#### [ACTIVITY]
Restate word for word the lines that run from the one containing "(R117 (b), log" to the last line of the data, both ends included.

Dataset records

══════════════════════════════

-- ==== Sys2Proof/Machine/Fetch.lean ====
section
/-! DEFINITION. What the block does with the request it takes next: there is no instruction memory
(spec/20_memory.md rule R29), so "fetch" is the decoding of the oldest request, with the refusals of
spec/60_exceptions.md rule R117. -/

namespace Sys2Proof.Machine

/-- The operation a request asks for, or the refusal of a request that has no meaning: a reserved
`op` (R43, R117 (a)), or a `txt_len` above `TXT_IN_MAX` whatever the operation (R117 (b), log
entry 6). -/
def fetch (p : Params) (req : Request) : Except Refusal Instr :=
  match decode req with
  | .error (.reservedOp op) => .error (.reservedOp op)
  | .ok i => if admitsLength p req.txtLen then .ok i else .error (.textTooLong req.txtLen)

end Sys2Proof.Machine
end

══════════════════════════════

#### [RESULT]
`op` (R43, R117 (a)), or a `txt_len` above `TXT_IN_MAX` whatever the operation (R117 (b), log
entry 6). -/
def fetch (p : Params) (req : Request) : Except Refusal Instr :=
  match decode req with
  | .error (.reservedOp op) => .error (.reservedOp op)
  | .ok i => if admitsLength p req.txtLen then .ok i else .error (.textTooLong req.txtLen)

end Sys2Proof.Machine
end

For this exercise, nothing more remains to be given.